5. The control method according to claim 1, wherein the client further comprises a control key, and the control method comprises:

and controlling the voice assistant to change the execution state into the listening state according to the trigger information of the control key.

6. The control method according to claim 1, characterized by comprising:

controlling the voice assistant to activate to cause the voice assistant to enter the listening state when the voice assistant receives a turn-on voice instruction;

controlling the voice assistant to shut down when the voice assistant receives a shut down voice instruction.

7. The control method according to claim 1, characterized by comprising:

creating a listening state node and pushing the listening state node into a dialog state stack when the voice assistant is activated;

when the voice assistant changes from the listening state to the executing state, creating an executing state node and pushing the executing state node to the conversation state stack;

refreshing the executing state node when the voice assistant maintains the executing state;

popping the executive state node up the dialog state stack when the voice assistant changes from the executive state to the listening state;

and when the voice assistant is closed, popping the listening state node up the dialog state stack.
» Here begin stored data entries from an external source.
/-- A take record (R223), with what the later blocks add to it. Instants are in taps of 1/64 ns. -/
structure Take where
  seq    : Nat
  epoch  : Nat
  /-- numbered 0 by a wrap of TAKE_SEQ (R218) -/
  wrapped : Bool
  group  : Nat
  zone   : Nat
  energy : Nat
  code   : Nat
  dither : Nat
  trig   : Int
  /-- LG_WINDOW in ns as decided (R209) -/
  window : Nat
  posA   : Nat
  posB   : Nat
  rev    : Nat
  bind   : Nat
  freewheel : Bool
  /-- local time at t_trig: seconds, nanoseconds, fraction and epoch -/
  sec    : Nat
  ns     : Nat
  frac   : Nat
  tepoch : Nat
  unsync : Bool
  /-- the take drives no pin: disabled or inhibited zone (R250); budget hold (R313); blocked by the gate (R50) -/
  disabled : Bool
  held   : Bool
  blocked : Bool
  /-- the trigger instant has passed -/
  issued : Bool
  /-- the start stamp once decided (R253, R254), in 1/1,024 ns -/
  start  : Option Int
  /-- pulse offsets of the take's code in ns and the pulse width in taps (R251) -/
  pulses : List Nat
  /-- the code word of R415 that it fires -/
  word   : Nat
  width  : Nat
  /-- the capture window (R269), and whether it is taken and over -/
  capOpen : Int
  capEnd : Int
  captured : Bool
  captureDone : Bool
  /-- the listen window has closed -/
  closed : Bool
  /-- fired on a column in recharge or with another step latched (R261, R267) -/
  offLoop : Bool
  /-- the effective setting S in use at t_trig (R271) -/
  setting : Int
  /-- a diagnostic pulse (R226): no number, no window, no reel -/
  diag   : Bool
  /-- the identity of the reel set the take feeds -/
  set_   : Nat
  /-- the index of its record among the takes in flight (R376) -/
  slot   : Nat
  /-- its record has gone bad (R826) -/
  lost   : Bool
  deriving DecidableEq, Repr

/-- When the take drives its pins (R250, R313, R50). -/
def Take.drives (t : Take) : Bool := !t.disabled && !t.held && !t.blocked

/-- The sequencer. -/
structure SequencerState where
  state   : SeqState
  active  : List Cue
  staging : List Cue
  /-- the entries that are void by an uncorrectable error (R826): of the active bank by index, of the staging bank 16,384 above -/
  void_   : List Nat
  next    : Nat
  /-- the next cue lies at or beyond this unwrapped look-ahead position -/
  lookAt  : Option Int
  /-- the cycle of the last examination of a crossed cue, and how many there were in it (R207) -/
  examAt  : Time
  examined : Nat
  /-- crossed cues that wait for their examination: unwrapped position and crossing instant in taps, fixed in the cycle of the crossing
  (R205, R207) -/
  latched : List (Int × Rat)
  copying : Option Time
  /-- CUE_WINDOW writes received during the copy, oldest first (R195) -/
  heldWindow : List (List Byte)
  pending : Bool
  /-- the look-ahead position at the commit that is pending (R193) -/
  commitAt : Int
  takeSeq : Nat
  epoch   : Nat
  /-- TAKE_SEQ has wrapped and the take numbered 0 carries WRAP (R218) -/
  wrapDue : Bool
  lfsr    : Tab Nat
  /-- ready time of each group in taps (R209) -/
  ready   : Tab Int
  /-- core cycles of the latest fire decisions, newest first, at most 64 (R208) -/
  decisions : List Time
  takes   : List Take
  /-- diagnostic pulses whose capture is not over -/
  diags   : List Take
  /-- the turnaround axis A lies in: when its facet start came; and the pulses inserted in it -/
  turnAt  : Option Time
  turnServed : Nat
  /-- end of the no-trigger span after a diagnostic pulse (R226) -/
  diagUntil : Int
  deriving DecidableEq, Repr

/-! ### Chapter 05: the emitter interface -/

/-- The word of one driver IC (R263): its CRC-8 follows from the rest. -/
structure ChainWord where
  charge : Nat
  step   : Nat
  seq    : Nat
  deriving DecidableEq, Repr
8. The control method of claim 7, wherein the listening state node comprises state information and session information, and wherein the executing state node comprises state information, session information, and executing information.
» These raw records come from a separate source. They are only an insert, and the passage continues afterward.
-- ==== Sys2Proof/Machine/SafetyOps.lean ====
section
/-! DEFINITION. The shared operations of the safety island (chapter 06) and of the pair role (chapter 16): the
change of state, the supply-enable outputs, the stop, the trip, the yield, and the arming conditions. -/

namespace Sys2Proof.Machine

open Sys2Proof

/-- The code of SAFETY_STATE (R297). -/
def SafetyState.code : SafetyState → Nat
  | .init => 0 | .inhibited => 1 | .arming => 2 | .armed => 3 | .lockout => 4 | .safeDefault => 5

/-- The code of PAIR_ROLE (R789). -/
def PairRole.code : PairRole → Nat
  | .solo => 0 | .pairing => 1 | .active => 2 | .shadow => 3

/-- The device is SHADOW or PAIRING, which every rule that names SHADOW applies to (R789). -/
def State.isShadow (s : State) : Bool := s.pair.role == .shadow || s.pair.role == .pairing

/-- A take of the present core cycle whose first edge the gate, closing in that cycle, still blocks (R50, R302). -/
def State.cutTake (s : State) (t : Take) : Take :=
  if t.issued && t.drives && decide (s.nowTaps ≤ t.trig) then { t with blocked := true, captured := false } else t

/-- The trigger gate closes (R302, R348): a pulse in progress is cut short, one whose rising edge has not come is not issued, and ROW goes
low. A take none of whose pulses has come is blocked (R50), and its capture window is not taken. -/
def State.cutPulses (s : State) : State :=
  let takes := s.seq.takes.map s.cutTake
  let diags := s.seq.diags.map s.cutTake
  { s with
    seq := { s.seq with takes := takes, diags := diags }
    emit := { s.emit with
      rowHigh := none
      pulses := (s.emit.pulses.filter (fun p => decide (p.rise < s.nowTaps))).map (fun p =>
        { p with fall := if p.fall < s.nowTaps then p.fall else s.nowTaps })
      captureEnd := ((takes ++ diags).filter (·.captured)).foldl (fun m t => max m t.capEnd) 0 } }

/-- FAULT_N is driven low: INIT, LOCKOUT and SAFE_DEFAULT (R297), and in reset (R882). A read-off of the pin; no command needs it. -/
def State.faultLow (s : State) : Bool :=
  s.safety.state == .init || s.safety.state == .lockout || s.safety.state == .safeDefault || s.reset_.phase == .held

/-- The trip causes of R337. -/
inductive Cause where
  | overEnergy | accountLimit | auditMismatch | auditOverrun | scanStall | scanMonitor | emitReqDiscrepancy
  | ilkDiscrepancy | supplyReadbackA | supplyReadbackB | offtestA | offtestB | safeMsgDiscrepancy | chainFault
  | clockFault | lockstep | safetyMemory | sealIntegrity | gateLeak | selfTest | tripTest
  deriving DecidableEq, Repr

/-- The bit of a cause in LOCKOUT_CAUSE (R337). -/
def Cause.bit : Cause → Nat
  | .overEnergy => 0 | .accountLimit => 1 | .auditMismatch => 2 | .auditOverrun => 3 | .scanStall => 4
  | .scanMonitor => 5 | .emitReqDiscrepancy => 6 | .ilkDiscrepancy => 7 | .supplyReadbackA => 8
  | .supplyReadbackB => 9 | .offtestA => 10 | .offtestB => 11 | .safeMsgDiscrepancy => 12 | .chainFault => 13
  | .clockFault => 14 | .lockstep => 15 | .safetyMemory => 16 | .sealIntegrity => 17 | .gateLeak => 18
  | .selfTest => 19 | .tripTest => 20

/-- The hard causes of R337. -/
def Cause.hard : Cause → Bool
  | .auditMismatch => true | .auditOverrun => true | .supplyReadbackA => true | .supplyReadbackB => true
  | .offtestA => true | .offtestB => true | .clockFault => true | .lockstep => true | .safetyMemory => true
  | .sealIntegrity => true | .gateLeak => true | .selfTest => true | _ => false

/-- The bits of the hard causes in LOCKOUT_CAUSE (R337). -/
def hardMask : Nat := [2, 3, 8, 9, 10, 11, 14, 15, 16, 17, 18, 19].foldl (fun a b => a + 2 ^ b) 0

/-! ### Supply enables -/

/-- SUPPLY_EN_A is driven to a level; a change starts the readback time of its FB (R322). -/
def State.setEnA (s : State) (x : Bool) : State :=
  if s.safety.enA = x then s else
    { s with safety := { s.safety with
      enA := x, fbDiffA := if s.safety.fbA = x then none else some s.now } }

/-- SUPPLY_EN_B is driven to a level (R322). -/
def State.setEnB (s : State) (x : Bool) : State :=
  if s.safety.enB = x then s else
    { s with safety := { s.safety with
      enB := x, fbDiffB := if s.safety.fbB = x then none else some s.now } }

/-- An off-pulse test in progress is abandoned by a stop or trip (R325). -/
def State.abandonOffTest (s : State) : State :=
  match s.safety.offTest with
  | none => s
  | some _ => (({ s with safety := { s.safety with offTest := none } }).count Obj.OFFTEST_ABANDONED).raise 0x00F 0

/-! ### Pairs of channels (R317 to R320) -/

/-- Both channels have an accepted level and both are off. -/
def SafePair.bothOff (p : SafePair) : Bool := p.seenA && p.seenB && !p.a && !p.b

/-- A channel's accepted level changes: the off-then-on rule of R318 and the disagreement of R320. -/
def SafePair.update (p : SafePair) (now : Time) (a b seenA seenB : Bool) : SafePair :=
  let wasOff := p.bothOff
  let isOff := seenA && seenB && !a && !b
  let bothOn := seenA && seenB && a && b
  let offDone := match p.offSince with
    | some t => wasOff && !isOff && reached now t 10000
    | none => false
  let renew := (p.renew || (p.on && !bothOn)) && !offDone
  { a := a, b := b, seenA := seenA, seenB := seenB
    on := bothOn && !renew
    renew := renew
    offSince := if isOff then (if wasOff then p.offSince else some now) else none
    differSince := if seenA && seenB && a != b then (match p.differSince with | some t => some t | none => some now) else none
    judged := p.judged && (seenA && seenB && a != b) }

/-- After a stop or trip the request counts again only after an off-then-on sequence (R318). -/
def SafePair.mustRenew (p : SafePair) (now : Time) : SafePair :=
  { p with on := false, renew := true, offSince := if p.bothOff then some now else none }

/-- The emission request and the request of the safe commands must be renewed (R318, R319). -/
def State.renewRequest (s : State) : State :=
  let was := if s.getN Obj.EMIT_REQ_SOURCE = 0 then s.safety.req.on else s.safety.cmd.on
  let s := { s with safety := { s.safety with req := s.safety.req.mustRenew s.now, cmd := s.safety.cmd.mustRenew s.now } }
  if was then s.raise 0x00B 0 else s

/-! ### Arming conditions (R300) -/

/-- The first or second bearer of SAFE_NETS: 0 CAN XL, 1 E0, 2 E1 (R332). -/
def State.safeNet (s : State) (second : Bool) : Nat :=
  match s.getN Obj.SAFE_NETS, second with
  | 0, false => 0 | 0, true => 1 | 1, false => 0 | 1, true => 2 | _, false => 1 | _, true => 2

/-- What the copies of the first (0) or second bearer of SAFE_NETS have left. -/
def State.safeBearer (s : State) (b : Nat) : SafeBearer :=
  match s.safeNet (b != 0) with
  | 0 => s.safety.copyCan
  | 1 => s.safety.copyE0
  | _ => s.safety.copyE1

/-- A bearer's copy is fresh and its last COMMAND is PERMIT (R329). -/
def State.bearerPermits (s : State) (b : SafeBearer) : Bool :=
  b.permit == some true && !b.aged && !reached s.now b.validAt (ms (s.getN Obj.SAFE_CMD_TIMEOUT))

/-- The emission request (R318, R319). -/
def State.requestOn (s : State) : Bool :=
  if s.getN Obj.EMIT_REQ_SOURCE = 0 then s.safety.req.on else s.safety.cmd.on

/-- Both safe-command copies permit (R329). -/
def State.netPermit (s : State) : Bool := s.bearerPermits (s.safeBearer 0) && s.bearerPermits (s.safeBearer 1)

/-- The network permit condition (R300). -/
def State.networkPermit (s : State) : Bool := s.getN Obj.SAFE_CMD_REQUIRED == 0 || s.netPermit

/-- The scan condition (R300, R316). -/
def State.scanOk (s : State) : Bool :=
  s.getN Obj.SCAN_REQUIRED == 0 ||
    (s.safety.scanSeen && !reached s.now s.safety.scanEdge (us (s.getN Obj.SCAN_EDGE_TIMEOUT)) &&
      s.axisMode s.cueAxis != 3)

/-- SEAL_STATE is SEALED or OPEN (R300). -/
def State.sealedOk (s : State) : Bool := s.getN Obj.SEAL_STATE == 1 || s.getN Obj.SEAL_STATE == 2

/-- The conditions whose loss in ARMING or ARMED is a stop (R300). -/
def State.stayConditions (s : State) : Bool :=
  s.sealedOk && !s.isShadow && s.requestOn && s.safety.ilk.on && s.networkPermit && s.scanOk

/-- Every arming condition of R300. -/
def State.armingConditions (s : State) : Bool :=
  s.stayConditions && s.safety.holdDone && s.safety.auditMet && !s.safety.fbA && !s.safety.fbB

/-! ### State changes -/

/-- The safety island changes state (R298): event 0x000 is raised, a SAFE_STATUS is due (R327), leaving ARMED ends a
range-offset calibration (R606), and entry into ARMED while OPEN raises event 0x015 (R334). -/
def State.setSafetyState (s : State) (x : SafetyState) : State :=
  if s.safety.state = x then s else
    let old := s.safety.state
    let s := ({ s with safety := { s.safety with state := x, statusDue := true } }).raise 0x000 0
    let s := if x = .armed ∧ s.getN Obj.SEAL_STATE = 1 then s.raise 0x015 0 else s
    if old = .armed then s.cutPulses.calEnd (· == .calOffset) else s

/-- Both supply enables go low, a test in progress is abandoned and the request must be renewed (R301, R318, R325). -/
def State.darken (s : State) : State := ((s.abandonOffTest.setEnA false).setEnB false).renewRequest

/-- A stop: ARMING or ARMED returns to INHIBITED (R301). -/
def State.stop (s : State) : State :=
  if s.safety.state = .arming ∨ s.safety.state = .armed then s.darken.setSafetyState .inhibited else s

/-- A stop follows when an arming condition is lost in ARMING or ARMED (R300). -/
def State.recheck (s : State) : State := if s.stayConditions then s else s.stop

/-- The event of a pair whose request or interlock changes (R342), and the stop that its loss is (R300). -/
def State.pairChanged (s : State) (was now_ : Bool) (e : Nat) : State :=
  (if was == now_ then s else s.raise e 0).recheck

/-- A Farlu frame leaves while the Farlu bond has an active lane (R727, R798). -/
def State.sendFarlu (s : State) (type : Nat) (payload : List Byte) : State :=
  if s.bondUp 1 then s.sendFrame 1 type 0 (.farlu type) payload none else s

/-- The parts of a value that OBJECT frames carry: offset and bytes, 65,536 at most (R798). The bound is the number of bytes. -/
def objectParts : Nat → Nat → List Byte → List (Nat × List Byte × Bool)
  | 0, off, bs => [(off, bs, true)]
  | n + 1, off, bs =>
    if bs.length ≤ 65536 then [(off, bs, true)] else (off, bs.take 65536, false) :: objectParts n (off + 65536) (bs.drop 65536)

/-- A value goes to the partner in OBJECT frames (R798). -/
def State.sendObject (s : State) (k : Nat) (bs : List Byte) : State :=
  (objectParts bs.length 0 bs).foldl (fun s p =>
    s.sendFarlu 0x13 (beBytes 3 k ++ beBytes 1 (b2n p.2.2) ++ beBytes 4 p.1 ++ p.2.1)) s

/-- MIRROR_SYNC changes, which raises event 0x14B (R803). -/
def State.setMirrorSync (s : State) (x : Bool) : State :=
  if s.pair.mirrorSync = x then s else ({ s with pair := { s.pair with mirrorSync := x } }).raise 0x14B 0

/-- A SHADOW asks for a resync (R803): the parts of the resync that follows are awaited anew. -/
def State.requestResync (s : State) (reason : Nat) : State :=
  let s := { s with pair := { s.pair with
    resyncAsked := true, gotObjects := [], gotCue := false, gotTime := false, gotAccount := false } }
  (s.setMirrorSync false).sendFarlu 0x19 (beBytes 1 reason ++ fill 7 0)

/-- The role changes, which raises event 0x140 (R790); on entering SHADOW a RESYNC_REQ is sent (R803),
and on entering PAIRING (R789). -/
def State.setRole (s : State) (x : PairRole) : State :=
  if s.pair.role = x then s else
    let s := ({ s with pair := { s.pair with role := x } }).raise 0x140 0
    if s.isShadow then s.requestResync 1 else s

/-- The pins are released (R787, R791, R805). -/
def State.releasePins (s : State) : State :=
  (({ s with pair := { s.pair with driving := false, claim := .none } }).setEnA false).setEnB false

/-- The heartbeat is fresh (R804 to R806). -/
def State.beatFresh (s : State) : Bool :=
  match s.pair.beat with
  | some b => s.pair.partnerSeen && !reached s.now b.at_ (us (s.getN Obj.HEARTBEAT_TIMEOUT))
  | none => false

/-- The number of the last take: TAKE_SEQ less 1. -/
def State.lastTakeSeq (s : State) : Nat := (s.seq.takeSeq + (2 ^ 48 - 1)) % 2 ^ 48

/-- A yield (R805, R806): a stop, the open reel sets close early, YIELD is sent with its reason, and the device
releases its pins and enters SHADOW. -/
def State.yieldRole (s : State) (reason : Nat) : State :=
  let s := s.stop.closeAllEarly
  let s := s.sendFarlu 0x18 (beBytes 6 s.lastTakeSeq ++ beBytes 2 s.seq.epoch ++ beBytes 1 reason ++ fill 3 0)
  s.releasePins.setRole .shadow

/-- LOCKOUT_CAUSE gains the cause; LOCKOUT_FIRST takes the first cause after LOCKOUT_CAUSE was last cleared, of
several in one cycle the lowest bit (R337, R343). -/
def State.recordCause (s : State) (bit : Nat) : State :=
  let first := s.getN Obj.LOCKOUT_FIRST
  let fresh : Bool := first == 0xFF
  let s := s.set Obj.LOCKOUT_CAUSE (s.getN Obj.LOCKOUT_CAUSE ||| 2 ^ bit : Nat)
  let s := bif fresh || (s.safety.firstTripAt == s.now && decide (bit < first)) then s.set Obj.LOCKOUT_FIRST bit else s
  bif fresh then { s with safety := { s.safety with firstTripAt := s.now } } else s

/-- The trip latch closes the gate (R302, R337). -/
def State.latchGate (s : State) : State := { s with safety := { s.safety with latch := true } }.cutPulses

/-- A state that a trip takes to LOCKOUT (R337): INIT, INHIBITED, ARMING, ARMED. -/
def SafetyState.trips : SafetyState → Bool
  | .init => true | .inhibited => true | .arming => true | .armed => true | .lockout => false | .safeDefault => false

/-- The entry into LOCKOUT: an ACTIVE device with a hard cause yields when its partner is fresh (R806). -/
def State.enterLockout (s : State) (hard : Bool) : State :=
  let s := s.darken.setSafetyState .lockout
  bif hard && s.pair.role == .active && s.beatFresh then s.yieldRole 2 else s

/-- A trip (R337): the cause bit and LOCKOUT_FIRST are recorded, TRIPS increments, event 0x001 carries the bit, the
latch closes the gate, and from INIT, INHIBITED, ARMING and ARMED the state becomes LOCKOUT. -/
def State.trip (s : State) (c : Cause) : State :=
  let s := (((s.recordCause c.bit).latchGate).count Obj.TRIPS).raise 0x001 (c.bit * 2 ^ 24)
  bif s.safety.state.trips then s.enterLockout c.hard else s.darken

end Sys2Proof.Machine
end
9. The control method according to claim 1, wherein the client communicates with a server, the control method comprising:

and sending the voice signal to the server, wherein the server is used for determining whether the control instruction exists according to the voice signal and feeding back the result to the client.

10. The control method according to claim 9, characterized by comprising:

and controlling the client and the server to synchronize the conversation state of the voice assistant, wherein the conversation state comprises the listening state and the executing state.

11. A client, comprising a voice assistant and a processor configured to: controlling the voice assistant to activate to cause the voice assistant to enter a listening state in which the voice assistant is capable of acquiring a voice signal to determine whether control instructions are present directly from the voice signal; and when the control instruction exists, controlling the voice assistant to enter an execution state, and in the execution state, the voice assistant can correspondingly control the client according to the control instruction and restore the listening state after the control is finished.

12. A vehicle characterized in that the vehicle comprises a vehicle body and the client of claim 11, the client being provided on the vehicle body.

13. A speech system comprising a server and a client as claimed in claim 11, the server being in communication with the client.

14. A computer-readable storage medium, on which a computer program is stored, which, when being executed by a processor, carries out the control method according to any one of claims 1 to 10.